The recommended product can also be based on the following:
- Personalization: product recommendations can be personalized based on a customer's browsing and purchase history, search queries, demographics, location, and other factors. By using personalized recommendations, you can offer a more tailored and relevant shopping experience for each customer.
- Upselling/Cross-selling: suggest complementary or higher-priced items to the customer. This can increase the average order value and boost revenue.
- Best-Selling Products: product recommendations can be based on your best-selling or top-rated products. By showcasing your most popular items, you can build trust and credibility with the customer and improve the chances of the purchase to occur.
How do popular brands use the recommended product on their websites? Let’s look at product recommendation examples!
- Amazon uses product recommendations based on customer browsing and purchase history to suggest similar or complementary products. They also use the "Frequently bought together" and "Customers who bought this item also bought" sections to offer more product options to customers.
- Netflix suggests TV shows and movies based on a customer's viewing history and ratings. They also offer personalized recommendations based on trending titles and popular genres.
- Sephora’s product recommendations are based on a customer's purchase history and personal preferences to suggest makeup and skincare products that are tailored to their needs. They also offer product bundles and kits to encourage customers to try new products.
- Spotify suggests music and podcasts based on a customer's listening history and interests. They also offer personalized playlists based on mood, activity, and genre preferences.
- Walmart suggests similar or complementary products based on customer browsing and purchasing history. They also offer "Recommended for you" and "You may also like" sections to recommend products that meet the customer's needs.
Here are some more tips for how to use product recommendations on your ecommerce site:
- Place recommended products prominently: ensure product recommendations are displayed on your website. This can be done by placing them on the homepage, product pages, and in the shopping cart.

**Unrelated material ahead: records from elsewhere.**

-- ==== Sys2Proof/Machine/ReportCommands.lean ====
section
/-! DEFINITION. FETCH REPORT, RELEASE REPORT, QUEUE STATUS (chapter 8). -/

namespace Sys2Proof.Machine

/-- The `seq` of the head report, or 0 when the queue is empty (R161, R163). -/
def ReportQueue.headSeq (q : ReportQueue) : Nat :=
  match q.queue with
  | r :: _ => r.seq
  | [] => 0

/-- The queue after the head is released: the held report moves to the tail (R161). -/
def ReportQueue.release (q : ReportQueue) : ReportQueue :=
  match q.holding with
  | some r => { q with queue := q.queue.tail ++ [r], holding := none }
  | none => { q with queue := q.queue.tail }

/-- FETCH REPORT (R160). -/
def cmdFetchReport (p : Port) (_pl : List Byte) (s : State) : State × Reply :=
  match s.rq.queue with
  | [] => (s, refuse .empty)
  | r :: _ => takeImage p (baleImage r) s

/-- RELEASE REPORT (R161). The release touches no transfer image (R160, R162); that port C's own is gone by then, since
`beforeTake` discards it for every command but READ NEXT (R196), is the model's reading of R160 (DEDUCED, log entry 28). -/
def cmdReleaseReport (_p : Port) (pl : List Byte) (s : State) : State × Reply :=
  match s.rq.queue with
  | [] => (s, refuse .empty)
  | r :: _ =>
    if r.seq ≠ nat2 pl 0 then (s, ⟨.stale, byte2 r.seq⟩)
    else
      ({ s with rq := s.rq.release },
        answer (byte2 r.seq ++ byte1 s.rq.release.queue.length ++ flag1 s.rq.release.holding.isSome ++
          byte2 s.rq.release.headSeq))

/-- QUEUE STATUS (R163). -/
def cmdQueueStatus (_p : Port) (pl : List Byte) (s : State) : State × Reply :=
  if 1 < nat1 pl 0 then (s, refuse .badValue)
  else
    ({ s with rq := { s.rq with overrun := s.rq.overrun && decide (nat1 pl 0 = 0) } },
      answer (byte1 s.rq.queue.length ++ flag1 s.rq.holding.isSome ++ byte2 s.rq.lost ++ flag1 s.rq.overrun ++
        byte2 s.rq.headSeq))

end Sys2Proof.Machine
end

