-- ==== Sys2Proof/Machine/Core.lean ====
section
/-! DEFINITION. The machine as the host sees it. -/

def Sys2Proof.core : Host.Core :=
  { State := Sys2Proof.Machine.State
    Fault := Sys2Proof.Machine.Fault
    Refusal := Sys2Proof.Machine.Refusal
    step := Sys2Proof.Machine.step
    reset := Sys2Proof.Machine.State.reset }
end

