-- ==== Sys2Proof/Safety.lean ====
section
/-! DEFINITION. The terms the statements are made in: what a step leaves unchanged, what a command answers, which latch
settings an event hands on, and the invariants of the part. -/

namespace Sys2Proof.Machine

/-! ### Frames -/

/-- The parts of the state a frame speaks of, after the blocks of Table 0-1. -/
inductive Block where
  | pending | nrst | straps | bt | mf | mi | rs | cu | hu | ds | rq | arbiter (p : Port) | link (p : Port) | freeCount
  deriving DecidableEq, Repr

/-- A part reads the same in both states. An arbiter's attention line is not in it: it follows R171 in every state. -/
def Block.same (s t : State) : Block → Prop
  | .pending => t.pending = s.pending
  | .nrst => t.nrstAsserted = s.nrstAsserted
  | .straps => t.straps = s.straps
  | .bt => t.bt = s.bt
  | .mf => t.mf = s.mf
  | .mi => t.mi = s.mi
  | .rs => t.rs = s.rs
  | .cu => t.cu = s.cu
  | .hu => t.hu = s.hu
  | .ds => t.ds = s.ds
  | .rq => t.rq = s.rq
  | .arbiter p => (t.na.get p).latches = (s.na.get p).latches ∧ (t.na.get p).plan = (s.na.get p).plan ∧
      (t.na.get p).current = (s.na.get p).current
  | .link .a => t.la = s.la
  | .link .b => t.lb = s.lb
  | .link .c => t.lc = s.lc
  | .freeCount => t.freeCount = s.freeCount

/-- The frame: every part but those listed reads the same after as before. -/
def OnlyChanges (changed : List Block) (s t : State) : Prop := ∀ k, k ∉ changed → k.same s t

/-- The arbiters of all ports. -/
def arbiters : List Block := [.arbiter .a, .arbiter .b, .arbiter .c]

/-- The command runs and its next state is as said. -/
def Runs (i : Instr) (s : State) (after : State → Prop) : Prop := ∃ t, exec i s = .next t ∧ after t

/-! ### Latch settings (R167) -/

/-- A latch setting: the port it is handed to, the place and the detail. -/
structure Setting where
  port : Port
  source : Source
  inst : Fin 4
  detail : Nat
  deriving DecidableEq, Repr

/-- The detail in a latch place of a port while it is set. -/
def State.latch (s : State) (p : Port) (src : Source) (i : Fin 4) : Option Nat :=
  ((s.na.get p).latches.get src).get i

/-- What a place holds after settings that name different places. -/
def placeAfter (settings : List Setting) (p : Port) (src : Source) (i : Fin 4) (before : Option Nat) : Option Nat :=
  match settings.find? (fun x => x.port == p && x.source == src && x.inst == i) with
  | some x => some x.detail
  | none => before

/-- Exactly these settings reach the arbiters: each sets its place with its detail, every other place, every plan and
every current notice is unchanged (R166, R167). -/
def Hands (settings : List Setting) (s t : State) : Prop :=
  ∀ p, (t.na.get p).plan = (s.na.get p).plan ∧ (t.na.get p).current = (s.na.get p).current ∧
    ∀ src i, t.latch p src i = placeAfter settings p src i (s.latch p src i)

/-- The three STAGE settings of R14: the zone's number as instance, the record's `seq` as detail. -/
def stageSettings (z : Zone) (q : Nat) : List Setting :=
  [⟨.a, .stage, z.number, q⟩, ⟨.b, .stage, z.number, q⟩, ⟨.c, .stage, z.number, q⟩]

/-! ### Requests and responses -/

/-- The request a row of the table stands for: its port, code and payload. -/
def requestRow : Instr → Option (Port × Byte × List Byte)
  | .powerOnReset _ => none
  | .pinResetAssertion => none
  | .pinResetRelease _ => none
  | .runClockTick => none
  | .pdmOutputSlot => none
  | .levelPinChange _ _ => none
  | .stabilityTimerExpiry _ => none
  | .tablePulse => none
  | .tableIndex => none
  | .baleRoll => none
  | .netRoll => none
  | .filmPulse _ => none
  | .conversionCompletion _ _ => none
  | .zeroDueExpiry _ => none
  | .autoZeroCompletion _ => none
  | .netCatchExpiry => none
  | .transferTimerExpiry => none
  | .addressCharacter _ _ _ => none
  | .dataCharacter _ _ _ => none
  | .interCharacterTimeout _ => none
  | .responseTransmissionCompletion _ => none
  | .writeTransaction _ => none
  | .readTransaction _ => none
  | .unknownCommand p code pl => some (p, code, pl)
  | .identify p pl => some (p, 0x01, pl)
  | .readStatus p pl => some (p, 0x02, pl)
  | .readNext p pl => some (p, 0x03, pl)
  | .takeNotice p pl => some (p, 0x08, pl)
  | .ackNotice p pl => some (p, 0x09, pl)
  | .setNoticePlan p pl => some (p, 0x0A, pl)
  | .ackCurrent p pl => some (p, 0x0B, pl)
  | .readLinkStats p pl => some (p, 0x0C, pl)
  | .portReset p pl => some (p, 0x0F, pl)
  | .readBale p pl => some (p, 0x10, pl)
  | .readChannel p pl => some (p, 0x18, pl)
  | .holdZero p pl => some (p, 0x19, pl)
  | .releaseZero p pl => some (p, 0x1A, pl)
  | .prezero p pl => some (p, 0x1B, pl)
  | .openBale p pl => some (p, 0x20, pl)
  | .dumpPrechamber p pl => some (p, 0x21, pl)
  | .netStart p pl => some (p, 0x22, pl)
  | .netAbort p pl => some (p, 0x23, pl)
  | .requestEject p pl => some (p, 0x24, pl)
  | .cancelEject p pl => some (p, 0x25, pl)
  | .discardBale p pl => some (p, 0x26, pl)
  | .tip p pl => some (p, 0x30, pl)
  | .abandonWrap p pl => some (p, 0x31, pl)
  | .restoreDispenser p pl => some (p, 0x32, pl)
  | .withdrawDispenser p pl => some (p, 0x33, pl)
  | .holdTable p pl => some (p, 0x34, pl)
  | .freeTable p pl => some (p, 0x35, pl)
  | .loadRecipe p pl => some (p, 0x40, pl)
  | .readRecipe p pl => some (p, 0x41, pl)
  | .setMachine p pl => some (p, 0x42, pl)
  | .readMachine p pl => some (p, 0x43, pl)
  | .newRoll p pl => some (p, 0x44, pl)
  | .readStock p pl => some (p, 0x45, pl)
  | .fetchReport p pl => some (p, 0x48, pl)
  | .releaseReport p pl => some (p, 0x49, pl)
  | .queueStatus p pl => some (p, 0x4A, pl)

- To personalize the product recommendations, use data from the customer's browsing and purchase history. This will help make the recommendations more relevant and increase the likelihood of the customer purchasing.
- Test different recommendation types: experiment with different product recommendations such as related products, frequently bought together items and recently viewed items. Test which types of recommendations work best for your audience and adjust your strategy accordingly.
- Segment your audience: segment your audience based on demographics, interests, or past purchases, and create personalized recommendations for each segment. This will help to ensure that the recommendations are relevant and targeted to the specific interests of each customer.
- To reinforce the product recommendations, use social proof, such as customer reviews or ratings. This can help build customer trust and increase the potential for a purchase.
- Optimize for mobile: make sure your product recommendations are optimized for mobile devices. This can be done by using a responsive design that adapts to different screen sizes and using large, clear images and simple navigation.
- Use A/B testing: use A/B testing to experiment with different product recommendation strategies and see which ones are most effective. This can help to optimize the recommendations and increase their impact on sales.
Use product recommendations to improve the shopping experience, increase engagement, and boost sales on your ecommerce site!